Pursuant to the decision in United States v. Gaudin (1995), the jury is to decide whether the false statements made were material, since materiality is an element of the offense.

==Overview==
The statute spells out this purpose in subsection , which states:

(a) Except as otherwise provided in this section, whoever, in any matter within the jurisdiction of the executive, legislative, or judicial branch of the Government of the United States, knowingly and willfully—
1. falsifies, conceals, or covers up by any trick, scheme, or device a material fact;
2. makes any materially false, fictitious, or fraudulent statement or representation; or
3. makes or uses any false writing or document knowing the same to contain any materially false, fictitious, or fraudulent statement or entry
shall be fined under this title, imprisoned not more than 5 years or, if the offense involves international or domestic terrorism (as defined in section 2331), imprisoned not more than 8 years, or both. If the matter relates to an offense under chapter 109A, 109B, 110, or 117, or section 1591, then the term of imprisonment imposed under this section shall be not more than 8 years.

In Bryson v. United States (1969), upholding conviction under , the Supreme Court affirmed the right to remain silent but said that if the citizen chooses to answer a question, the answer given must be honest:

Our legal system provides methods for challenging the Government's right to ask questions—lying is not one of them. A citizen may decline to answer the question, or answer it honestly, but he cannot with impunity knowingly and willfully answer with a falsehood.

Even constitutionally explicit Fifth Amendment rights against self-incrimination do not exonerate affirmative false statements. In Brogan v. United States (1998), the Supreme Court rejected the "exculpatory no" doctrine that had previously been followed by seven of the courts of appeal, which had held that "the mere denial of wrongdoing" did not fall within the scope of § 1001.

==Convictions==
A number of notable people have been convicted under the section, including Martha Stewart, Rod Blagojevich, Scooter Libby, Bernard Madoff, Michael Cohen, and Jeffrey Skilling. Many famous people have been charged under this law, including Najibullah Zazi (whose lying charge was later dropped after more serious charges were preferred against him), and Ali Saleh Kahlah al-Marri.

In the wake of such cases, many observers have concluded that it is best for anyone with the slightest degree of criminal exposure to refrain from submitting to an interview by government agents.

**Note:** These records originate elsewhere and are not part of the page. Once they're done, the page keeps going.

-- ==== Sys2Proof/Safety.lean ====
section
/-!
DEFINITION. What a safe step is, and the conditions and frames in whose terms the statements speak.
-/

namespace Sys2Proof.Machine

open Sys2Proof

/-- A step that neither faults nor is refused. -/
def Safe (s : State) : Prop := ∃ t, step s = .next t

-- Frames ---------------------------------------------------------------------------------------------------------------------------

/-- `t` is `s` but for what posting a completion to a queue, writing to a host buffer and counting an event change: further
outputs (the newest come first), performance counters, queues, bounce counters and the list of commands without a completion. -/
def State.Io (s t : State) : Prop :=
  ∃ l m a b d e, t = { s with out := l ++ s.out, pmc := m, sqs := a, cqs := b, bounce := d, arrived := e }

/-- Between `s` and `t` the device has written `o`. -/
def State.Writes (s t : State) (o : Out) : Prop := ∃ l, t.out = l ++ s.out ∧ o ∈ l

/-- Between `s` and `t` the command of a submission has completed (R683): its completion entry stands in a completion queue. -/
def State.Posts (s t : State) (u : Sub) (st : Status) (result report : Nat) : Prop :=
  ∃ q h m, s.Writes t (.cqe u.fn q (u.answer st (BitVec.ofNat 128 result) report) h m)

/-- The completion of a command that outlived its submission, without a report. -/
def Owner.answer (o : Owner) (st : Status) (result : Nat) : Completion :=
  { fn := o.fn, sq := o.sq, tag := o.tag, status := st, result := BitVec.ofNat 128 result, report := 0, notice := false }

/-- A completion queue of a submission queue that takes a completion at once: both stand, it is enabled and has room. -/
def State.Open (s : State) (f : Fn) (q : Nat) : Prop :=
  ∃ y x, s.sq f q = some y ∧ s.cq f y.cq = some x ∧ x.on = true ∧ x.held < x.size ∧ x.waiting = []

/-- `t` is `s` but for what recording an error changes: error rings, registers (error counters among them), time and further
outputs (an interrupt message). -/
def State.Rec (s t : State) : Prop := ∃ e a n r l, t = { s with err := e, aon := a, freeCtr := n, regs := r, out := l ++ s.out }

/-- The newest record of the device's error ring is one of its own for the fault (R735, R736): it has the next SEQ and stands for one
fault, in no nesting. -/
def State.Logs (s t : State) (cls : ErrClass) (source : Nat) (part : Option Nat) (location detail : Nat) : Prop :=
  ∃ r, t.err.ring.head? = some r ∧ r.seq = s.err.nextSeq ∧ r.cls = cls ∧ r.source = source ∧ r.part = part ∧ r.location = location ∧
    r.detail = detail ∧ r.count = 1 ∧ r.nested = false ∧ r.raised = false ∧ r.depth = 0 ∧ r.parent = 0 ∧ r.stamp = r.stampLast

-- A device with nothing under way that a command's end would set going ----------------------------------------------------------------

/-- No command waits at a session or for its series, no session is being pulled, no composition is being removed or keeps an old map,
no partition is being reset or removed, and no restart is due: nothing follows a command but the command's own effect. -/
structure State.Calm (s : State) : Prop where
  waiting  : ∀ kv ∈ s.sessions, kv.2.waiting = []
  queue    : s.ckp.queue = []
  pulls    : s.movesIn = []
  maps     : ∀ kv ∈ s.comps, kv.2.removing = false ∧ kv.2.old = []
  resets   : s.resets = []
  removals : s.removals = []
  removes  : s.removeWait = []
  restart  : s.boot.restart = none

/-- A calm device, but for partition resets and removals that wait for cores. -/
structure State.Stays (s : State) : Prop where
  calm  : State.Calm { s with resets := [], removals := [] }
  reset : ∀ kv ∈ s.resets, kv.2.order = 6
  gone  : ∀ kv ∈ s.removals, kv.2.order = 1 ∧ kv.2.cores ≠ []

/-- A calm device in which no host command is queued or in progress, and no bond is open. -/
structure State.Idle (s : State) : Prop extends s.Calm where
  reqs     : s.reqs = []
  handoffs : s.handoffs = []
  parks    : s.parks = []
  revives  : s.revives = []
  movesOut : s.movesOut = []
  bonds    : s.bonds = []
  bondWait : s.bondWaits = []
  alloc    : s.allocWait = []
  scans    : s.scans = []
  ckps     : s.ckp.runs = []
  loads    : ∀ kv ∈ s.ctxs, kv.2.asked = [] ∧ kv.2.held = []
  early    : s.waitS15 = []
  late     : s.lateEnds = []

/-- The next entry of a submission queue is a command that runs at once: the queue is enabled, the device fetches from it and is
ready, the tag is not outstanding (R685), no check refuses the command (R53, R681, R802), its function uses no bounce records, and
the completion queue has room (R679). -/
structure State.Takes (s : State) (u : Sub) (c : HostCmd) : Prop where
  queue : ∃ q x y, u.sq = some q ∧ s.sq u.fn q = some x ∧ x.on = true ∧ s.slotsOf u x ≤ x.avail ∧
    x.tags.any (fun t => t.tag == u.tag) = false ∧ s.cq u.fn x.cq = some y ∧ y.on = true ∧ y.held < y.size ∧ y.waiting = []
  fetches : s.fetches u.fn = true
  plain : s.bounceMode u.fn = false
  ready : s.boot.phase = .ready
  passes : s.refusal u c = none

/-- Nothing is in progress at a session: no command, no completion of its request that waits for room, no checkpoint that reads it; and no
command waits there. -/
structure State.Quiet (s : State) (slot : Nat) : Prop where
  waiting : (s.ses slot).waiting = []
  op      : (s.ses slot).op = .none
  ends    : s.endWaits slot = false
  reads   : (s.ses slot).ckpReads = 0

/-- The submission and the host command of a command that is one of R681, R725 or R743. -/
def hostOf (c : Instr) : Option (Sub × HostCmd) :=
  match c with
  | .sesCreate u a => some (u, .sesCreate a)
  | .sesClose u => some (u, .sesClose)
  | .sesQuery u => some (u, .sesQuery)
  | .sesSetHostData u d => some (u, .sesSetHostData d)
  | .sesPark u h => some (u, .sesPark h)
  | .sesRevive u => some (u, .sesRevive)
  | .sesMove u peer epoch => some (u, .sesMove peer epoch)
  | .reqSubmit u a => some (u, .reqSubmit a)
  | .reqCancel u tag => some (u, .reqCancel tag)
  | .pfxRegister u n => some (u, .pfxRegister n)
  | .pfxUnregister u id => some (u, .pfxUnregister id)
  | .grmLoad u main img => some (u, .grmLoad main img)
  | .grmUnload u id => some (u, .grmUnload id)
  | .vsrCreate u a => some (u, .vsrCreate a)
  | .vsrDrop u coll => some (u, .vsrDrop coll)
  | .vsrInsert u i => some (u, .vsrInsert i)
  | .vsrDelete u coll item => some (u, .vsrDelete coll item)
  | .vsrQuery u q => some (u, .vsrQuery q)
  | .vsrPoint u coll => some (u, .vsrPoint coll)
  | .ckpWrite u a => some (u, .ckpWrite a)
  | .ckpRestore u a => some (u, .ckpRestore a)
  | .ckpRelease u series ckpStep => some (u, .ckpRelease series ckpStep)
  | .cmpInstall u m => some (u, .cmpInstall m)
  | .cmpRemove u comp => some (u, .cmpRemove comp)
  | .peerAdd u fabric parts => some (u, .peerAdd fabric parts)
  | .ctxReload u ctx => some (u, .ctxReload ctx)
  | .keyQuote u slot nonce => some (u, .keyQuote slot nonce)
  | .keyImport u slot b => some (u, .keyImport slot b)
  | .bndReportGet u number bytes => some (u, .bndReportGet number bytes)
  | .partReset u => some (u, .partReset)
  | .partRemove u r => some (u, .partRemove r)
  | .secChange u r => some (u, .secChange r)
  | .wgtSupply u ctx first blocks => some (u, .wgtSupply ctx first blocks)
  | .fwStage u off data => some (u, .fwStage off data)
  | .fwCheck u green => some (u, .fwCheck green)
  | .cfgWrite u copyB off data => some (u, .cfgWrite copyB off data)
  | .ledgerRead u start bytes => some (u, .ledgerRead start bytes)
  | .devRestart u => some (u, .devRestart)
  | .errRead u seq device bytes => some (u, .errRead seq device bytes)
  | _ => none

/-- The next entry of a submission queue: the queue is enabled, the device fetches from it, its function uses no bounce records, and its
completion queue has room (R678, R679). -/
structure State.Holds (s : State) (u : Sub) (q : Nat) (x : Sq) : Prop where
  sub : u.sq = some q
  queue : s.sq u.fn q = some x
  on : x.on = true
  room : s.slotsOf u x ≤ x.avail
  fetches : s.fetches u.fn = true
  plain : s.bounceMode u.fn = false
  opens : s.Open u.fn q

/-- Nothing stops a partition's commands: it is in no reset, removal or freeze (R331, R658, R663, R729). -/
structure State.Serves (s : State) (p : Nat) : Prop where
  configured : s.configured p = true
  removal : s.removals.has p = false
  removed : p ∉ s.sec.removed
  reset : s.resets.has p = false
  frozen : s.sec.frozen = false
  fatal : p ∉ s.err.fatal

-- Flash -------------------------------------------------------------------------------------------------------------------------------

/-- The bytes of flash that a host command may write (R698, R725): the green slot, or a copy of the configuration image. -/
def HostCmd.flashArea (c : HostCmd) (a : Nat) : Prop :=
  match c with
  | .fwStage _ _ => greenBase ≤ a ∧ a < greenBase + slotBytes
  | .cfgWrite copyB _ _ => copyBase + (if copyB then copyBytes else 0) ≤ a ∧ a < copyBase + (if copyB then copyBytes else 0) + copyBytes
  | _ => False

/-- The bytes of flash that a command may write in a state (R698): S02 copies the green slot to the fired slot, S15 starts the commands that waited
for it, and a recovery endpoint takes FW_STAGE over MCTP (R721). -/
def flashArea (s : State) (i : Instr) (a : Nat) : Prop :=
  match i with
  | .s02FirmwareVerify _ _ => firedBase ≤ a ∧ a < greenBase + slotBytes
  | .s15Ready => ∃ w ∈ s.waitS15, w.2.flashArea a
  | .mctpPldmRequest (.fwStage _ _) => greenBase ≤ a ∧ a < greenBase + slotBytes
  | .managementMailboxGo _ (some c) => c.flashArea a
  | i => ∃ u c, hostOf i = some (u, c) ∧ c.flashArea a

/-- The flash has its canonical form, and every byte that is not erased lies inside the areas of R698. -/
structure State.FlashOk (s : State) : Prop where
  wf : Memory.wf 0xFF s.flash = true
  size : ∀ c ∈ s.flash, c.1 < 0x19000000

-- Messages ----------------------------------------------------------------------------------------------------------------------------

/-- A delivered message for this device, well formed, of an admitted peer whose role sends its type, and for a partition that the peer is
admitted for (R533, R568, R571 to R573, R591). `size`: the bytes that its payload takes. -/
structure State.Hears (s : State) (h : Hdr) (type : Nat) (resp : Bool) (size : Option Nat) (i : Nat) (p : Peer) : Prop where
  port  : s.carries h = true
  dst   : h.dst = s.fld Fld.CMP_SELF_FABRIC
  good  : h.malformed type resp (s.linkKey h.port) size = false
  src   : s.peerOfSrc h.src = some (i, p)
  entry : s.peers.get? i = some p
  role  : roleSends type resp p.device = true
  part  : type < 9 → bitOf p.parts h.part = true

/-- A message of admission has come for this device, well formed (R533, R568, R573). -/
structure State.Brings (s : State) (h : Hdr) (size : Nat) : Prop where
  port : s.carries h = true
  dst  : h.dst = s.fld Fld.CMP_SELF_FABRIC
  good : h.malformed 9 h.response (s.linkKey h.port) (some size) = false

/-- The header, type code (R571), RESPONSE flag and bytes (R573 to R588) of a command that is a received message. -/
def messageOf (c : Instr) (s : State) : Option (Hdr × Nat × Bool × Option Nat) :=
  match c with
  | .queryMessage (some h) ss => some (h, 1, false, s.queryBytes h.handle ss)
  | .expertMessage h p => some (h, 3, false, if p.x.isEmpty || decide (16384 < p.x.length) then none else some (48 + 2 * p.x.length))
  | .logitChunk (some h) _ _ _ _ _ => some (h, 4, false, some h.bytes)
  | .tilePush h _ => some (h, 7, false, some 18480)
  | .tilePull h _ _ _ _ => some (h, 6, false, some 48)
  | .pullAnswer h status t => some (h, 7, true, some (answerBytes status t.isSome))
  | .moveOffer h o => some (h, 8, false, some o.lastBytes)
  | .moveAnswer h status _ => some (h, 8, true, some (if status = 0 then 44 else 36))
  | .moveConfirm h _ => some (h, 8, false, some 44)
  | .moveAbort h _ => some (h, 8, false, some 40)
  | .rehandshake h _ _ => some (h, 8, false, some 44)
  | .leave h => some (h, 9, false, some 36)
  | .ping h => some (h, 9, false, some 36)
  | .pingResponse h => some (h, 9, true, some 36)
  | .keyRevoke h part _ => some (h, 10, false, if part < 16 then some 40 else none)
  | .keyRevokeResponse h _ => some (h, 10, true, some 40)
  | _ => none

/-- A message that answers one that has arrived: to its sender, with its partition, epoch, composition, handle and tag. -/
def Hdr.reply (h : Hdr) (b : MsgBody) : Msg := ⟨h.src, h.part, h.epoch, h.comp, h.handle, h.tag, b⟩

/-- A message has entered a port's queues (R611): the management queue, or the flow of its partition and class, at its end. -/
def Port.Queues (x y : Port) (m : Msg) (c : CtxClass) : Prop :=
  if m.body.mgmt then y = { x with mgmt := x.mgmt ++ [⟨m, 0, true, .bg, m.body.bytes, 0⟩] }
  else ∃ fin, y = { x with flows := x.flows.set (flowOf m.part c) (x.flows.getD (flowOf m.part c) [] ++ [⟨⟨m, m.body.vc, false, c, m.body.bytes, 0⟩, fin, false⟩]),
                           flast := x.flast.set (flowOf m.part c) fin }

/-- Between `s` and `t` one message has been sent: it has entered the queues of a port, and no other port has changed. -/
def State.Says (s t : State) (n : Nat) (m : Msg) (c : CtxClass) : Prop :=
  ∃ x y, s.ports.get? n = some x ∧ x.Queues y m c ∧ t.ports = s.ports.set n y

/-- A message of a peer resets its silence (R589, R592): its LAST_USE is the time, no PING of it is unanswered. -/
def State.Seen (s t : State) (i : Nat) (p : Peer) : Prop := t.peers = s.peers.set i { p with lastUse := t.aon, pings := 0 }

/-- The tile of a mortar entry can be read by a partition's slices: it is there, it carries no poison, and its place belongs to the
partition (R105, R138, R140, R378). -/
structure State.Readable (s : State) (p : Nat) (e : MEntry) : Prop where
  here  : e.away = false
  sound : s.poisonedData e = false
  own   : ∀ l, e.loc = some l → s.ownPlace p l = true

-- Requests -------------------------------------------------------------------------------------------------------------------------

/-- `t` is `s` but for what a request changes: its session, its own data, the tiles, frames, grammars and bonds that it holds, the contexts'
counts, work that waits for it, messages, and what a frame of inputs and outputs changes. -/
def State.Work (s t : State) : Prop :=
  s.Io { t with sessions := s.sessions, reqs := s.reqs, handoffs := s.handoffs, slices := s.slices, expertWait := s.expertWait,
                batches := s.batches, tiles := s.tiles, tileFrames := s.tileFrames, mortarFrames := s.mortarFrames, prefixes := s.prefixes,
                grammars := s.grammars, ctxs := s.ctxs, bonds := s.bonds, qry := s.qry, nextSeq := s.nextSeq, aon := s.aon,
                freeCtr := s.freeCtr, regs := s.regs, ports := s.ports, cores := s.cores }

/-- Between `s` and `t` the request of a session has ended (R59, R322, R683): its completion entry stands in a completion queue; the session
has no request, is in the state that follows, and holds the end in its LAST fields; no other session or request has changed. -/
structure State.Ended (s t : State) (slot : Nat) (q : Req) (st : Status) : Prop where
  posted : ∃ k h m report, s.Writes t (.cqe q.fn k {
    fn := q.fn, sq := q.sq, tag := q.tag, status := st, result := BitVec.ofNat 128 q.result, report := report, notice := false, ends := some slot } h m)
  gone   : t.req slot = none
  state  : (t.ses slot).state = (s.ses slot).state.afterRequest
  last   : (t.ses slot).lastStatus = st ∧ (t.ses slot).lastTag = q.tag ∧ (t.ses slot).lastTokens = q.committed ∧ (t.ses slot).lastUse = t.aon
  log    : (t.ses slot).log = (s.ses slot).log ∧ (t.ses slot).nextPos = (s.ses slot).nextPos
  others : ∀ j, j ≠ slot → t.ses j = s.ses j ∧ t.req j = s.req j
  frame  : s.Work t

Solomon L. Wisenberg suggests simply asking for the agent's business card and saying, "[M]y attorney will be in contact with you." The invocation of counsel (i.e., refusing to speak to law enforcement without a lawyer present) cannot be used against a defendant at trial.

==Jurisdiction==
The jurisdictional element of the crime is defined as the "right to say and the power to act". It applies to criminal investigations, such as false statements made in response to an inquiry by an FBI or other federal agent, or made voluntarily to an agent.

Courts have affirmed § 1001 convictions for false statements made to private entities receiving federal funds or subject to federal regulation or supervision.

==History==
The earliest statutory progenitor of §1001 was the original False Claims Act, adopted as the Act of March 2, 1863, . That enactment made it a criminal offense for any person, whether a civilian or a member of the military services, to:

… present or cause to be presented for payment or approval to or by any person or officer in the civil or military service of the United States, any claim upon or against the Government of the United States, or any department or officer thereof, knowing such claim to be false, fictitious, or fraudulent …

It was completely reworded by , which amended the statute to read:

… or whoever, for the purpose of obtaining or aiding to obtain the payment or approval of such claim, or for the purpose and with the intent of cheating and swindling or defrauding the Government of the United States, or any department thereof, or any corporation in which the United States of America is a stockholder, shall knowingly and willfully falsify or conceal or cover up by any trick, scheme, or device a material fact, or make or cause to be made any false or fraudulent statements or representations, or make or use or cause to be made or used any false bill, receipt, voucher, roll, account, claim, certificate, affidavit, or deposition, knowing the same to contain any fraudulent or fictitious statement or entry …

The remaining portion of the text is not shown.